def valHost (s : State) (idx sub : Nat) : Bytes :=
  if idx = 0x9000 then
    if 0x10 ≤ sub then
      let p := s.ports.getD (sub / 16 - 1) HostPort.reset
      match sub % 16 with
      | 0 => leBytes 1 p.up.toNat | 1 => leBytes 8 p.received | 2 => leBytes 8 p.discarded | 3 => leBytes 8 p.pfc
      | _ => leBytes 4 p.losses
    else if sub ≤ 2 then s.regs.portAddr.getD (sub - 1) []
    else if sub ≤ 4 then leBytes 2 (s.regs.vlan.getD (sub - 3) 0)
    else leBytes 1 (s.regs.prio.getD (sub - 5) 0)
  else if idx = 0x9100 then
    match sub with
    | 1 => cursorBytes ((klook s.ingest.cursorAt s.job.committed).getD Cursor.zero)
    | 6 => leBytes 8 s.job.ckptValid | 7 => leBytes 4 (s.counter idx 7) | 8 => leBytes 4 s.regs.ingestBound
    | 9 => leBytes 8 s.regs.resumeStep | n => leBytes 8 (s.counter idx n)
  else
    match sub with
    | 1 => leBytes 2 s.regs.inboxSlots | 2 => leBytes 8 (s.counter idx 2) | 3 => leBytes 8 (s.counter idx 3)
    | 4 => leBytes 4 Config.inboxBase | n => tget [] s.regs.clients (n - 0x10)

def valLog (s : State) (sub : Nat) : Bytes :=
  match sub with
  | 1 => leBytes 4 s.log.ring.length | 2 => leBytes 8 ((s.log.ring.head?.map (·.seq)).getD 0)
  | 3 => s.log.ring.flatMap LogRec.bytes | 4 => leBytes 2 s.regs.logMask
  | 5 => leBytes 4 s.log.fault.length | _ => s.log.fault.flatMap LogRec.bytes

/-- The value of an entry as a session reads it. -/
def entryValue (s : State) (x : Option Session) (idx sub : Nat) : Bytes :=
  match idx / 0x1000 with
  | 1 => if idx = 0x1100 then valProtocol s sub else if 0x1800 ≤ idx then valSubscription s (idx - 0x1800) sub
         else valIdentity s idx sub
  | 2 => valPower s idx sub
  | 3 => valFabric s idx sub
  | 4 => valMemory s idx sub
  | 5 => if 0x5400 ≤ idx then valSlot s (idx - 0x5400) sub else valJob s idx sub
  | 6 => valLeaven s idx sub
  | 7 => valTest s idx sub
  | 8 => valSecurity s x idx sub
  | 9 => valHost s idx sub
  | _ => valLog s sub

/-- The version of a value (R348, R377): the sequence number of a result slot, the step of the latest history record;
elsewhere a number the manual leaves open (notes/assumptions/33). -/
def entryVersion (s : State) (x : Option Session) (idx sub : Nat) : Nat :=
  if 0x5400 ≤ idx ∧ idx < 0x5440 ∧ sub = 3 then (s.slot (idx - 0x5400)).seq % 2 ^ 32
  else if idx = 0x5200 ∧ sub = 2 then s.lastRecord % 2 ^ 32
  else (Config.valueVersion (ck idx sub) (entryValue s x idx sub)).toNat

/-! ## Types and ranges (R352, R10) -/

/-- A UTF-8 continuation byte. -/
def utf8Tail (l : Bytes) (n : Nat) : Bool := decide (n ≤ l.length) && (l.take n).all fun b => b.toNat / 64 == 2

/-- Well-formed UTF-8 (RFC 3629), within `fuel` characters. -/
def utf8Ok : Nat → Bytes → Bool
  | _, [] => true
  | 0, _ :: _ => false
  | fuel + 1, b :: r =>
    let n := b.toNat
    let c := (r.headD 0).toNat
    if n < 0x80 then utf8Ok fuel r
    else if 0xC2 ≤ n ∧ n ≤ 0xDF then utf8Tail r 1 && utf8Ok fuel (r.drop 1)
    else if 0xE0 ≤ n ∧ n ≤ 0xEF then
      utf8Tail r 2 && (n != 0xE0 || decide (0xA0 ≤ c)) && (n != 0xED || decide (c ≤ 0x9F)) && utf8Ok fuel (r.drop 2)
    else if 0xF0 ≤ n ∧ n ≤ 0xF4 then
      utf8Tail r 3 && (n != 0xF0 || decide (0x90 ≤ c)) && (n != 0xF4 || decide (c ≤ 0x8F)) && utf8Ok fuel (r.drop 3)
    else false

/-- Octets of a fixed-size type. -/
def tySize (ty : Nat) : Option Nat :=
  match ty with
  | 1 | 2 | 10 | 11 => some 1
  | 3 => some 2
  | 4 | 6 | 7 => some 4
  | 5 => some 8
  | _ => none

/-- A value has a form of its type. -/
def formOk (ty : Nat) (v : Bytes) : Bool :=
  (match tySize ty with
    | some n => v.length == n
    | none => ty != 8 || (decide (v.length ≤ 255) && utf8Ok 255 v))
    && (ty != 1 || decide (ofLe v ≤ 1))

/-- The bytes written to 0x8001 have the length and a listed `STMT_TYPE` of Table 19.3, and a zero reserved byte (R10, R425). -/
def stmtForm (sub : Nat) (val : Bytes) : Bool :=
  let ty := (val.getD 3 0).toNat
  val.length == (if sub = 1 then 320 else 176) && val.headD 0 == 0
    && (if sub = 1 then decide (1 ≤ ty ∧ ty ≤ 4) else ty == 5)

/-- The listed range or encodings of an entry. -/
def rangeOk (idx sub : Nat) (val : Bytes) : Bool :=
  let v := ofLe val
  let within (a b : Nat) : Bool := decide (a ≤ v) && decide (v ≤ b)
  if idx = 0x1100 then (if sub = 1 then within 0 254 else if sub = 5 then within 10 3600 else true)
  else if idx = 0x2000 then within 800 2100
  else if idx = 0x2100 then
    match sub with
    | 1 => within 70 105 | 2 => within 40 70 | 3 => within 600 850 | 4 => within 550 750 | 6 => within 0 400 | _ => true
  else if idx = 0x2200 then sub != 1 || within 1 4
  else if idx = 0x3000 then
    match sub with
    | 6 | 7 => [1, 2, 4, 8, 16].contains v | 8 => v == 1 | _ => true
  else if idx = 0x3010 then within 0 1
  else if 0x3100 ≤ idx ∧ idx < 0x3130 then
    match sub with
    | 6 => v == 0xFF || (decide (0x312D ≤ idx) && within 0 44) | 7 => within 0 15 | _ => true
  else if idx = 0x4000 then (if sub = 1 then within 0 1 else if sub = 4 then within 1 8760 else true)
  else if idx = 0x5001 then within 1 7
  else if idx = 0x5002 then within 0 15
  else if idx = 0x5003 ∨ idx = 0x5004 then within 1000 10000000
  else if idx = 0x5005 then within 10000 60000000
  else if idx = 0x6000 then (match sub with | 3 => within 1 63 | 4 => within 1 255 | _ => true)
  else if idx = 0x7000 then
    decide (v / 2 ^ 16 = 1 ∨ v / 2 ^ 16 = 2)
      && (decide (v % 2 ^ 16 ≤ 0x17F) || (decide (0x8000 ≤ v % 2 ^ 16) && decide (v % 2 ^ 16 < 0x8000 + 400))
        || v % 2 ^ 16 == 0xFFFF)
  else if idx = 0x8001 then stmtForm sub val
  else if idx = 0x8010 then val.length == 32
  else if idx = 0x9000 then (if 5 ≤ sub ∧ sub ≤ 7 then within 0 7 else true)
  else if idx = 0x9100 then (if sub = 8 then within 100 600000 else true)
  else if idx = 0x9200 then (if sub = 1 then within 16 1024 else val.isEmpty || val.length == 20)
  else if idx = 0xA000 then (if sub = 7 then within 1 2 else true)
  else true

/-! ## Own rules and stores -/

/-- Size a coordinate entry's dimension has as written (R286). -/
def State.sizeOf (s : State) (d : Nat) : Nat := if d = 0 then 16 else if d = 1 then s.regs.nY else s.regs.nZ

/-- R286: coordinates and sizes. -/
def coordRule (s : State) (sub v : Nat) : Nat :=
  if s.job.st.live then BUSY
  else if sub ≤ 3 then (if v != 0xFF && decide (s.sizeOf (sub - 1) ≤ v) then TYPE_MISMATCH else OK)
  else
    let c := s.regs.coord.getD (sub - 5) 0xFF
    if c != 0xFF && decide (v ≤ c) then TYPE_MISMATCH else OK

/-- The refusal an entry's own rule gives a value, OK when it takes it. -/
def ownRule (s : State) (idx sub : Nat) (val : Bytes) : Nat :=
  let v := ofLe val
  if idx = 0x2100 then
    (if (sub = 3 ∧ v < s.regs.vMin) ∨ (sub = 4 ∧ s.regs.vMax < v) then TYPE_MISMATCH else OK)
  else if idx = 0x3000 then coordRule s sub v
  else if 0x3100 ≤ idx ∧ idx < 0x3130 then (if sub = 6 ∧ s.job.st.live then BUSY else OK)
  else if idx = 0x5002 then (if s.dev.st = .active then BUSY else OK)
  else if idx = 0x8000 then (if s.sec.state = 2 ∧ v < s.regs.minSvn then TYPE_MISMATCH else OK)
  else if idx = 0x9100 then (if sub = 9 ∧ s.job.st ≠ .loaded then BUSY else OK)
  else if idx = 0x9200 then (if sub = 1 ∧ s.recipe.loaded.isSome then BUSY else OK)
  else OK

/-- Remember or forget an inbox client (Table 14.6). -/
def setInboxClient (k : Nat) (val : Bytes) (r : Regs) : Regs :=
  { r with clients := if val.isEmpty then kdel r.clients k else tset r.clients k val }

def putPower (idx sub v : Nat) (r : Regs) : Regs :=
  if idx = 0x2000 then { r with inputCap := v }
  else if idx = 0x2200 then { r with autoProof := v == 1 }
  else match sub with
    | 1 => { r with tjLimit := v } | 2 => { r with outLimit := v } | 3 => { r with vMax := v } | 4 => { r with vMin := v }
    | 5 => { r with elective := v == 1 } | _ => { r with holdback := v }

def putFabric (idx sub v : Nat) (r : Regs) : Regs :=
  if idx = 0x3000 then
    match sub with
    | 6 => { r with nY := v } | 7 => { r with nZ := v } | n => { r with coord := r.coord.set (n - 1) v }
  else if idx = 0x3010 then { r with cabling := v }
  else if sub = 6 then { r with spare := r.spare.set (idx - 0x3100) v }
  else { r with laneMask := r.laneMask.set (idx - 0x3100) v }

def putJob (idx v : Nat) (r : Regs) : Regs :=
  if idx = 0x5002 then { r with repeatLimit := v }
  else if idx = 0x5003 then { r with streamWd := v }
  else if idx = 0x5004 then { r with replayBound := v }
  else { r with silence := v }

def putLeaven (sub v : Nat) (r : Regs) : Regs :=
  match sub with
  | 1 => { r with lvTolNative := BitVec.ofNat 32 v } | 2 => { r with lvTolBorrowed := BitVec.ofNat 32 v }
  | 3 => { r with lvIterCap := v } | _ => { r with lvMissLimit := v }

════════

→ **ABOUT THIS TASK**
Starting at the first line of the data above, please restate word for word every line up to and including the one that holds "latest history record;", and add nothing else.

→ **ANSWER SECTION**
def valHost (s : State) (idx sub : Nat) : Bytes :=
  if idx = 0x9000 then
    if 0x10 ≤ sub then
      let p := s.ports.getD (sub / 16 - 1) HostPort.reset
      match sub % 16 with
      | 0 => leBytes 1 p.up.toNat | 1 => leBytes 8 p.received | 2 => leBytes 8 p.discarded | 3 => leBytes 8 p.pfc
      | _ => leBytes 4 p.losses
    else if sub ≤ 2 then s.regs.portAddr.getD (sub - 1) []
    else if sub ≤ 4 then leBytes 2 (s.regs.vlan.getD (sub - 3) 0)
    else leBytes 1 (s.regs.prio.getD (sub - 5) 0)
  else if idx = 0x9100 then
    match sub with
    | 1 => cursorBytes ((klook s.ingest.cursorAt s.job.committed).getD Cursor.zero)
    | 6 => leBytes 8 s.job.ckptValid | 7 => leBytes 4 (s.counter idx 7) | 8 => leBytes 4 s.regs.ingestBound
    | 9 => leBytes 8 s.regs.resumeStep | n => leBytes 8 (s.counter idx n)
  else
    match sub with
    | 1 => leBytes 2 s.regs.inboxSlots | 2 => leBytes 8 (s.counter idx 2) | 3 => leBytes 8 (s.counter idx 3)
    | 4 => leBytes 4 Config.inboxBase | n => tget [] s.regs.clients (n - 0x10)

def valLog (s : State) (sub : Nat) : Bytes :=
  match sub with
  | 1 => leBytes 4 s.log.ring.length | 2 => leBytes 8 ((s.log.ring.head?.map (·.seq)).getD 0)
  | 3 => s.log.ring.flatMap LogRec.bytes | 4 => leBytes 2 s.regs.logMask
  | 5 => leBytes 4 s.log.fault.length | _ => s.log.fault.flatMap LogRec.bytes

/-- The value of an entry as a session reads it. -/
def entryValue (s : State) (x : Option Session) (idx sub : Nat) : Bytes :=
  match idx / 0x1000 with
  | 1 => if idx = 0x1100 then valProtocol s sub else if 0x1800 ≤ idx then valSubscription s (idx - 0x1800) sub
         else valIdentity s idx sub
  | 2 => valPower s idx sub
  | 3 => valFabric s idx sub
  | 4 => valMemory s idx sub
  | 5 => if 0x5400 ≤ idx then valSlot s (idx - 0x5400) sub else valJob s idx sub
  | 6 => valLeaven s idx sub
  | 7 => valTest s idx sub
  | 8 => valSecurity s x idx sub
  | 9 => valHost s idx sub
  | _ => valLog s sub

/-- The version of a value (R348, R377): the sequence number of a result slot, the step of the latest history record;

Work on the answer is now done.